--- Extracted records Enclosed Below ---

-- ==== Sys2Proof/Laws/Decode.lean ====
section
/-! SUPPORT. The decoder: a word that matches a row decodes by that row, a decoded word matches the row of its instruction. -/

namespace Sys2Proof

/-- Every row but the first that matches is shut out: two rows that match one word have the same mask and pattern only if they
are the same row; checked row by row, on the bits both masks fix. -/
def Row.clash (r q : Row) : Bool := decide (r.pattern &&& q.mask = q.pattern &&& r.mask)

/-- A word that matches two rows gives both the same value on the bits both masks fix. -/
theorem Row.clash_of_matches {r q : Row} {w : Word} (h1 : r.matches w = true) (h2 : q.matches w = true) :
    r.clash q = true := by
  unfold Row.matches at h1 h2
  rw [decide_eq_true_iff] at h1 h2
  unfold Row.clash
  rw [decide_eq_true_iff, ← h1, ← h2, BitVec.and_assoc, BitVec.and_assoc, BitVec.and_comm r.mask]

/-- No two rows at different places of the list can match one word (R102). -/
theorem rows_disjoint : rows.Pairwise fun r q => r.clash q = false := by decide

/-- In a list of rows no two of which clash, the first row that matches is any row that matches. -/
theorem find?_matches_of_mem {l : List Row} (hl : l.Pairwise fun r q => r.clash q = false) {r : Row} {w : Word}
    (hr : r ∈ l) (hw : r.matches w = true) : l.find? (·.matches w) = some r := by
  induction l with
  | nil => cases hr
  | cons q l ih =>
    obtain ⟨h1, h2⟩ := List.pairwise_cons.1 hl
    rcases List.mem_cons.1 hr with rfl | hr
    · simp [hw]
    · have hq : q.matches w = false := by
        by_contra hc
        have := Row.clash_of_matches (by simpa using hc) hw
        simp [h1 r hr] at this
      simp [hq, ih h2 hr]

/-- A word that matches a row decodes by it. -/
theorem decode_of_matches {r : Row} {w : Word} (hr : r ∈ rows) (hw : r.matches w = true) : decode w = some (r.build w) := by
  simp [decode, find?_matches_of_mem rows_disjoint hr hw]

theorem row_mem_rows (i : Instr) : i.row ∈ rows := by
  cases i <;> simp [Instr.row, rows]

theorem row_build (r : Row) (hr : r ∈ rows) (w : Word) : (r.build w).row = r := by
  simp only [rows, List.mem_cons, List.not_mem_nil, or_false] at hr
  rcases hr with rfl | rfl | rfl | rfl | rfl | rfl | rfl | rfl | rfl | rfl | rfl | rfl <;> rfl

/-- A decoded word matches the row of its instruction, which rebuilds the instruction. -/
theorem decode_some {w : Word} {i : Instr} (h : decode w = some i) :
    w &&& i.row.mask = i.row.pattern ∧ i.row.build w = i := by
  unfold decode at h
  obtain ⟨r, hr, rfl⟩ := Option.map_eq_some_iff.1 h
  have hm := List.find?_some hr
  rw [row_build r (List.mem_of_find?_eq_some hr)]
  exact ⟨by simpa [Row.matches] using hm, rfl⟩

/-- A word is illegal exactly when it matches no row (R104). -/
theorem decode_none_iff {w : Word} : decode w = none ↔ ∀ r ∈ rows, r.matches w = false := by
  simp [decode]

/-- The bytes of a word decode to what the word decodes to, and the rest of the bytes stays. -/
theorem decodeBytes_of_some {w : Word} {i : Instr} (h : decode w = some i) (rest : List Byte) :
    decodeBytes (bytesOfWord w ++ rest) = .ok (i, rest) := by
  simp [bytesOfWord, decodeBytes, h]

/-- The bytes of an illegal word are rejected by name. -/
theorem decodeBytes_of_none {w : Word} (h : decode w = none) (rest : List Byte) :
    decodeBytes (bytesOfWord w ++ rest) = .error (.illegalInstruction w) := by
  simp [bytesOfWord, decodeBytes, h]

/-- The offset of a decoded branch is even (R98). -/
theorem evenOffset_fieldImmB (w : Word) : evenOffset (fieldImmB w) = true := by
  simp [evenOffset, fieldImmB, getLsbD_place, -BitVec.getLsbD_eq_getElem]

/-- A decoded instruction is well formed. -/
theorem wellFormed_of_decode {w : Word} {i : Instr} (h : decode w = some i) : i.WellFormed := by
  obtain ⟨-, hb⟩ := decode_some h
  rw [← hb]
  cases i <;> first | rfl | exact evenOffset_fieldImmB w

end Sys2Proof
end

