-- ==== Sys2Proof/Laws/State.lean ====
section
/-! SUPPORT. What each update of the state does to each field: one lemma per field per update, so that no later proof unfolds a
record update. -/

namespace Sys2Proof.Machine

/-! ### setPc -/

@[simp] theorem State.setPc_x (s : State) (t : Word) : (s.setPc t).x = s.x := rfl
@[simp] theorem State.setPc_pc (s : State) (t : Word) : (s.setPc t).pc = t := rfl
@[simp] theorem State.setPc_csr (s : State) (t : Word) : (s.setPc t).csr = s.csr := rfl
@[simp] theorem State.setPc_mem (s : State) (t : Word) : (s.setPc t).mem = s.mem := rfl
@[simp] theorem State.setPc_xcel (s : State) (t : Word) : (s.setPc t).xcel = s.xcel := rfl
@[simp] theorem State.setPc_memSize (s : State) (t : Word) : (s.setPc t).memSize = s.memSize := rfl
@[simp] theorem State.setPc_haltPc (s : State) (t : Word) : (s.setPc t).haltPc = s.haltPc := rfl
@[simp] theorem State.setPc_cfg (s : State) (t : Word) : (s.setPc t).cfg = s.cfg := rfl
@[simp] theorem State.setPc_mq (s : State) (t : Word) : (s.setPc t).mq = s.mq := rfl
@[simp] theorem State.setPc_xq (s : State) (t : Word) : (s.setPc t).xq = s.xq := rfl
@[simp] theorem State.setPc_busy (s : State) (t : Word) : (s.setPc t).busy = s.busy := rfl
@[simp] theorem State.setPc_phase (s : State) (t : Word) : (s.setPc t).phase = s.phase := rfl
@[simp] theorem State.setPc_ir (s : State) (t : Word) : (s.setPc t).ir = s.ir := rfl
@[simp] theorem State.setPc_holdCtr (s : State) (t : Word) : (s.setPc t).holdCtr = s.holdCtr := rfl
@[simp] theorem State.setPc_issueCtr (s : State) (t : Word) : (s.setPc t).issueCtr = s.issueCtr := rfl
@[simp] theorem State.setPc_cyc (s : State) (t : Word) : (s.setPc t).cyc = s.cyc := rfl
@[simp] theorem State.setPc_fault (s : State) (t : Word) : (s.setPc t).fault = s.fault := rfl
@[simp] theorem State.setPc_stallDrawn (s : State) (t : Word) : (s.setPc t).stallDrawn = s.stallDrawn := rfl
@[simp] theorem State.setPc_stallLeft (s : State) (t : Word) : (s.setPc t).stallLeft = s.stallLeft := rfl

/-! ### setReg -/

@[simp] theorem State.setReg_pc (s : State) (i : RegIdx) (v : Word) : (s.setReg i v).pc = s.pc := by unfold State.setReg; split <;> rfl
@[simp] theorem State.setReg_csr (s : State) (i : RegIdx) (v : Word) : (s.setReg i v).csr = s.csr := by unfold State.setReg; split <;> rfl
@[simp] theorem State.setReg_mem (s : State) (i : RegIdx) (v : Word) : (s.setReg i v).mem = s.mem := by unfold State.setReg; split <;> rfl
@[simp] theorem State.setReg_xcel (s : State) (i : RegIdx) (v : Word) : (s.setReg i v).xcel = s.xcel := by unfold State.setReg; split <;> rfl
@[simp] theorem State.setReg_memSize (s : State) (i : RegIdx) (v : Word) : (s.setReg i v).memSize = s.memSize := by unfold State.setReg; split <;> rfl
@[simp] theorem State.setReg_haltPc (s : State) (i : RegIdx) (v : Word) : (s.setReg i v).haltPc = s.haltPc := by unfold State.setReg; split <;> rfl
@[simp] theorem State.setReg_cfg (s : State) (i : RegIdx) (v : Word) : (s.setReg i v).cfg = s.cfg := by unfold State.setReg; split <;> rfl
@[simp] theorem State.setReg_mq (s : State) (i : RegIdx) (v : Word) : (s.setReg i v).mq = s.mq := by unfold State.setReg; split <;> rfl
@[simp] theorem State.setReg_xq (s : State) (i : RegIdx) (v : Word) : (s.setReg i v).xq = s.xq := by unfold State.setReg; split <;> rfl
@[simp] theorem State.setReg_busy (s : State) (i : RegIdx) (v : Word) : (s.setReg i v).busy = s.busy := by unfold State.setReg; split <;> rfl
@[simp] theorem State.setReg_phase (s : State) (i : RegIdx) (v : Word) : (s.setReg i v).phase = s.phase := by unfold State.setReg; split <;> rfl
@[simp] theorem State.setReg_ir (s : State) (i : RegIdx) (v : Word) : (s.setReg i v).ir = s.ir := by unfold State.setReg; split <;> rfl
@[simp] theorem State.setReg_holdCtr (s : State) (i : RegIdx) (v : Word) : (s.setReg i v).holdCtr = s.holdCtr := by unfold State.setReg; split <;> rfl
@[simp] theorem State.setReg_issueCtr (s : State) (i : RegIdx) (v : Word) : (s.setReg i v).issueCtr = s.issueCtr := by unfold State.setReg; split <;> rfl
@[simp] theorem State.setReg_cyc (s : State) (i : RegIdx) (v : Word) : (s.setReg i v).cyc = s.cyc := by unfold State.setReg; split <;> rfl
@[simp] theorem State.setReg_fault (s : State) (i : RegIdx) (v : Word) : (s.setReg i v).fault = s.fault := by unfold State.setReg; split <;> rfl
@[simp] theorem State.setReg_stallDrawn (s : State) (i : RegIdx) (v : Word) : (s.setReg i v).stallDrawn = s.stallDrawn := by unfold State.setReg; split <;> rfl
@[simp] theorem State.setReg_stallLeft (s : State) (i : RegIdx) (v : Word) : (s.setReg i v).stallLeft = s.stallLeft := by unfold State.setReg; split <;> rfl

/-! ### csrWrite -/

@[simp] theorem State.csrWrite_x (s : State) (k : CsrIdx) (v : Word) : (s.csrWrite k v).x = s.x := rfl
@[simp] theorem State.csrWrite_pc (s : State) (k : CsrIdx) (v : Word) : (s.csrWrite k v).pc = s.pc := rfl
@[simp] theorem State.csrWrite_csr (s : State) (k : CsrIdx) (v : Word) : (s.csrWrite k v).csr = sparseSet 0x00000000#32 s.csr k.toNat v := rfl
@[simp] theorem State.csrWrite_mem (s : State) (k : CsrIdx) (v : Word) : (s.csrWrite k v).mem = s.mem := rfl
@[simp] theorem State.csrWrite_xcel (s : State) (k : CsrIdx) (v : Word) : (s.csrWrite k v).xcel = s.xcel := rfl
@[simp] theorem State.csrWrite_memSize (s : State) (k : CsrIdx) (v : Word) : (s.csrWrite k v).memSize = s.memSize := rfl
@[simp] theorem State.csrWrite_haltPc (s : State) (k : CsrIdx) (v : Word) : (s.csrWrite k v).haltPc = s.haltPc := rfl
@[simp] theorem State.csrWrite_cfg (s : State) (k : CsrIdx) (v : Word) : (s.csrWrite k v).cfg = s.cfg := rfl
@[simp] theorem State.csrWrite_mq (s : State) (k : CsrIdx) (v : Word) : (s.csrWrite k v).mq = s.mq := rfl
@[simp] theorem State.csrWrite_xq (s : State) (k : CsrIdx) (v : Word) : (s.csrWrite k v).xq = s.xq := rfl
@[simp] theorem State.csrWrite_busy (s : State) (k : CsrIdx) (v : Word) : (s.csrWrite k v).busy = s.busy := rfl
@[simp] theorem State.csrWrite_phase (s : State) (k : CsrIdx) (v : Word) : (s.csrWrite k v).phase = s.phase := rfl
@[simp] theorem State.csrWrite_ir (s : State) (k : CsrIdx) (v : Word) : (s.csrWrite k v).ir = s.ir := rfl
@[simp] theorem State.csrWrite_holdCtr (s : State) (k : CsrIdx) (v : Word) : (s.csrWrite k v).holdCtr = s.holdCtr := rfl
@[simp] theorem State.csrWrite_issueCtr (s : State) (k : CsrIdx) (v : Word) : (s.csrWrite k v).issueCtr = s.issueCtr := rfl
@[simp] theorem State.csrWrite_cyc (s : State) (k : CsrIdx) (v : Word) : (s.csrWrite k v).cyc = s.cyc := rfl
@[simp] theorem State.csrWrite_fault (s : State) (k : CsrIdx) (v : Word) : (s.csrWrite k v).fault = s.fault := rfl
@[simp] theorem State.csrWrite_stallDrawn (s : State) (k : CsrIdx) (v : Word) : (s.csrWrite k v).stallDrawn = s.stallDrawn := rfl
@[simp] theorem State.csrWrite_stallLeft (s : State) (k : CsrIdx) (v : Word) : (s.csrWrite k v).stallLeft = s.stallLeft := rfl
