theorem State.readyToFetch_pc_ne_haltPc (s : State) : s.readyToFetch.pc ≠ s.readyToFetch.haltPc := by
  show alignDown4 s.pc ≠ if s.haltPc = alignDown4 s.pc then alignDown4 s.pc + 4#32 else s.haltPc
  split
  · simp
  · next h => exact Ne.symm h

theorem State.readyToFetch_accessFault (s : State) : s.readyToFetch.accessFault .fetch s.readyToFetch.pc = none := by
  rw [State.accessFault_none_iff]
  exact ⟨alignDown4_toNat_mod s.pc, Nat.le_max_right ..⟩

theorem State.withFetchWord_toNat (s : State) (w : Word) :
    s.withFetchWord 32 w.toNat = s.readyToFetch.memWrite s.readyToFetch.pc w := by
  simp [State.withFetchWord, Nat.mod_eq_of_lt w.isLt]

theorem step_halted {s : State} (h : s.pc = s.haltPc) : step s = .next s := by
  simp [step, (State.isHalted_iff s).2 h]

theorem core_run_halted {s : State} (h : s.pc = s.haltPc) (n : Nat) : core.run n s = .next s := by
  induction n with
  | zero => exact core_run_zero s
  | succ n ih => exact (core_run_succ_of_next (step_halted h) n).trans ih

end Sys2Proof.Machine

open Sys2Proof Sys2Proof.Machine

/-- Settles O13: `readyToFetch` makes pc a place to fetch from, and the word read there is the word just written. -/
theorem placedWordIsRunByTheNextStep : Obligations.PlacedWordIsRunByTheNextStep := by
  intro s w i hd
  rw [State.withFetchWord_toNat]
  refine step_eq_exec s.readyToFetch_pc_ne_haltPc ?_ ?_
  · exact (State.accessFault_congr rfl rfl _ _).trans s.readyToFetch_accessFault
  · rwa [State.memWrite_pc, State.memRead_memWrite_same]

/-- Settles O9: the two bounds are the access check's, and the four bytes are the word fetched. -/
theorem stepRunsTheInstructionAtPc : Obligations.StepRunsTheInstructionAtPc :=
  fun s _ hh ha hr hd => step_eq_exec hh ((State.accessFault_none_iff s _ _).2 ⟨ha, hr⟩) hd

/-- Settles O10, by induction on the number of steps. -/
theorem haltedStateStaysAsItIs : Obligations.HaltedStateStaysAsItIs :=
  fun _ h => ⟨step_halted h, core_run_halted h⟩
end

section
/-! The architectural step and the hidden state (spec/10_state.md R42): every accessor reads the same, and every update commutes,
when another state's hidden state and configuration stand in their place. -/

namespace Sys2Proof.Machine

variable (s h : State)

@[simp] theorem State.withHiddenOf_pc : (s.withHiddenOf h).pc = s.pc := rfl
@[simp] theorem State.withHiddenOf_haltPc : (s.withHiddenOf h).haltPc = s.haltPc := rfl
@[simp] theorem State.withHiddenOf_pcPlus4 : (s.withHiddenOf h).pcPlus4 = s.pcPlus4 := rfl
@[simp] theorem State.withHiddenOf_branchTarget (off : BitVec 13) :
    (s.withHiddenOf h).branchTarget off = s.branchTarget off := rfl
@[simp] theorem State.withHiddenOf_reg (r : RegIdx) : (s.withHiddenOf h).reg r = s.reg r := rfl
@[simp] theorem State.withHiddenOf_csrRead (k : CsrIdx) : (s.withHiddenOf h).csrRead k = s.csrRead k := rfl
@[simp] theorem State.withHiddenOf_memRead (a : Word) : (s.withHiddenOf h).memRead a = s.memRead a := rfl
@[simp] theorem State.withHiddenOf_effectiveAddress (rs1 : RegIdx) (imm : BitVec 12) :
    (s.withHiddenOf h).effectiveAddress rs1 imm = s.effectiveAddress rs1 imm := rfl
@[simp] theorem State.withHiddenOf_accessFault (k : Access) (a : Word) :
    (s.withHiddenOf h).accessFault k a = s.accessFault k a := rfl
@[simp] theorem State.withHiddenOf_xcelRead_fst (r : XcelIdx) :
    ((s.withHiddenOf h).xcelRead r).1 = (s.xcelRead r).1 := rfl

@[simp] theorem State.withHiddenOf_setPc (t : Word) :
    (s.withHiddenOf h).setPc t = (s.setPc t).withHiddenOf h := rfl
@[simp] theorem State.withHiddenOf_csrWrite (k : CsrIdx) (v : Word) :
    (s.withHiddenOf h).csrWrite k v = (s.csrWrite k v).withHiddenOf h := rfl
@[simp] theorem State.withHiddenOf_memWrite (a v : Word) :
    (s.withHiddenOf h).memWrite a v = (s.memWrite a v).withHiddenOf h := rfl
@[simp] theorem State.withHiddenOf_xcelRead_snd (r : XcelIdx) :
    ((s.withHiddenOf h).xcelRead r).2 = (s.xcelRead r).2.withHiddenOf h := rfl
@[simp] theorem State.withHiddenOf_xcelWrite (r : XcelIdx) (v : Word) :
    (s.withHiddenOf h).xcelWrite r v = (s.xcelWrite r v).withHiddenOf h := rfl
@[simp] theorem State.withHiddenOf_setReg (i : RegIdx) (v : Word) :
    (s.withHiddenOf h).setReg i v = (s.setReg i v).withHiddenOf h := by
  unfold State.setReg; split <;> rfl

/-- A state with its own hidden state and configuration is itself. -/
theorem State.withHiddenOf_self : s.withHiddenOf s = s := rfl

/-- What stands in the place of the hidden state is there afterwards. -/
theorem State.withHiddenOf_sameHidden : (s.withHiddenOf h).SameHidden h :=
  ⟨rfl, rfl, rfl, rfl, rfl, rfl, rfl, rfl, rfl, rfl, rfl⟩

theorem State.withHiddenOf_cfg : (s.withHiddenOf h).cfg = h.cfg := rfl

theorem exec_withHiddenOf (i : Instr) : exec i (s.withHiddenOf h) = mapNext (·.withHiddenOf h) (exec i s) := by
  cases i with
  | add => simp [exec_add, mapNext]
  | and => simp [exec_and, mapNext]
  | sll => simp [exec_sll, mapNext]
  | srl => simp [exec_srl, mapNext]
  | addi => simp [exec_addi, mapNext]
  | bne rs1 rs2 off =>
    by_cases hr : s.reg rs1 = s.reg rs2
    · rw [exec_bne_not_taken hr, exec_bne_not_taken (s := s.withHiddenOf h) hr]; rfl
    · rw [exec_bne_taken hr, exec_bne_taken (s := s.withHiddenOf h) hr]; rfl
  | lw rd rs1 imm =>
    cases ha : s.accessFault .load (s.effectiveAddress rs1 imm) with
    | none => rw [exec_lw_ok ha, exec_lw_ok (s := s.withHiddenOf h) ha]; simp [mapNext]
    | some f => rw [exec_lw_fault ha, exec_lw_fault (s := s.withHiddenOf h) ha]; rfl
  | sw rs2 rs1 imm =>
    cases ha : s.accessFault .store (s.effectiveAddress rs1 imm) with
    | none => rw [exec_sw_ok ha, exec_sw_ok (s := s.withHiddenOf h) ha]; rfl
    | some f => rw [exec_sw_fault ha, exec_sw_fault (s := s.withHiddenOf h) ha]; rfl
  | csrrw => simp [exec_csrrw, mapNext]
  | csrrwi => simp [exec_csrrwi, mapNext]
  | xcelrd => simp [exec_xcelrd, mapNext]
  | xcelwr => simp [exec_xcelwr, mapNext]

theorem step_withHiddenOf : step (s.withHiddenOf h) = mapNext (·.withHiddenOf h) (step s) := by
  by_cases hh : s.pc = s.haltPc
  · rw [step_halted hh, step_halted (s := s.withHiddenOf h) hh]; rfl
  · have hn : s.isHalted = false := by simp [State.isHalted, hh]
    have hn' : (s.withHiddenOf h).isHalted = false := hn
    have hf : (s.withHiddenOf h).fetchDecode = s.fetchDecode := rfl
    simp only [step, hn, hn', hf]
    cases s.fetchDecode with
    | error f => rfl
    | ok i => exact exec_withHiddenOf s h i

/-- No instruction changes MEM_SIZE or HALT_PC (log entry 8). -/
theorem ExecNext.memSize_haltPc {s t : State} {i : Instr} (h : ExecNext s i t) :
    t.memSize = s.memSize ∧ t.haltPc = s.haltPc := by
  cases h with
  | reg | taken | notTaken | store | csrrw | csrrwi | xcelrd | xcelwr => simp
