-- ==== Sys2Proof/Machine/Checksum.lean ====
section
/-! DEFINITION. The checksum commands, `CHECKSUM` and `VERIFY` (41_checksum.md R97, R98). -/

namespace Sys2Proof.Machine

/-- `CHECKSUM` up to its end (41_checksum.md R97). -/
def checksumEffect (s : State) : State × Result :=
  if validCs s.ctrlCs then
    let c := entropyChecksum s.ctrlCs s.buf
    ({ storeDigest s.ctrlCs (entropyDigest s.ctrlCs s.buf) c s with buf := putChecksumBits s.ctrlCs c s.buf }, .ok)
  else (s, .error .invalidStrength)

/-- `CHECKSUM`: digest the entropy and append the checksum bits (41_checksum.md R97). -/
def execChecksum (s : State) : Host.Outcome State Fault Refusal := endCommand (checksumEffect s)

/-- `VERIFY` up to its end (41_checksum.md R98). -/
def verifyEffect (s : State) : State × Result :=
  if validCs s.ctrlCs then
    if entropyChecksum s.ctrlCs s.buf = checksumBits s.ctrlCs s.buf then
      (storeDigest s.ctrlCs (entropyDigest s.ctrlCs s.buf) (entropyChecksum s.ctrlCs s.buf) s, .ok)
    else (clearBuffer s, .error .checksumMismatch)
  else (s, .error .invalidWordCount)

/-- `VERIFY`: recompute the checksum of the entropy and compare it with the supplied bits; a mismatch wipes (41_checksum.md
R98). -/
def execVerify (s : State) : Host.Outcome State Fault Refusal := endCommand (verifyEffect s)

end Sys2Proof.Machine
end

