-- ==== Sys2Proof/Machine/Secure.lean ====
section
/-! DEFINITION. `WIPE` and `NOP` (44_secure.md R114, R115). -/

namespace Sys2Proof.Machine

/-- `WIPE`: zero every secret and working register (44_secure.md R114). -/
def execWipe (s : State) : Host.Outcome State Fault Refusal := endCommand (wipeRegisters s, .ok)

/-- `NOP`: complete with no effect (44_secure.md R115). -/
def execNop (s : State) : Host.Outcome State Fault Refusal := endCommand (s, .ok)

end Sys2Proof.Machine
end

--- End of Enclosed Extracted records ---

Problem to solve = What you give back should be only the lines of the records above, starting at the line with "exec_lw_fault (s := s.withHiddenOf h) ha]; rfl" and ending at the line with "exec_sw_ok (s := s.withHiddenOf h) ha]; rfl", restated word for word.

Response below =
    | some f => rw [exec_lw_fault ha, exec_lw_fault (s := s.withHiddenOf h) ha]; rfl
  | sw rs2 rs1 imm =>
    cases ha : s.accessFault .store (s.effectiveAddress rs1 imm) with
    | none => rw [exec_sw_ok ha, exec_sw_ok (s := s.withHiddenOf h) ha]; rfl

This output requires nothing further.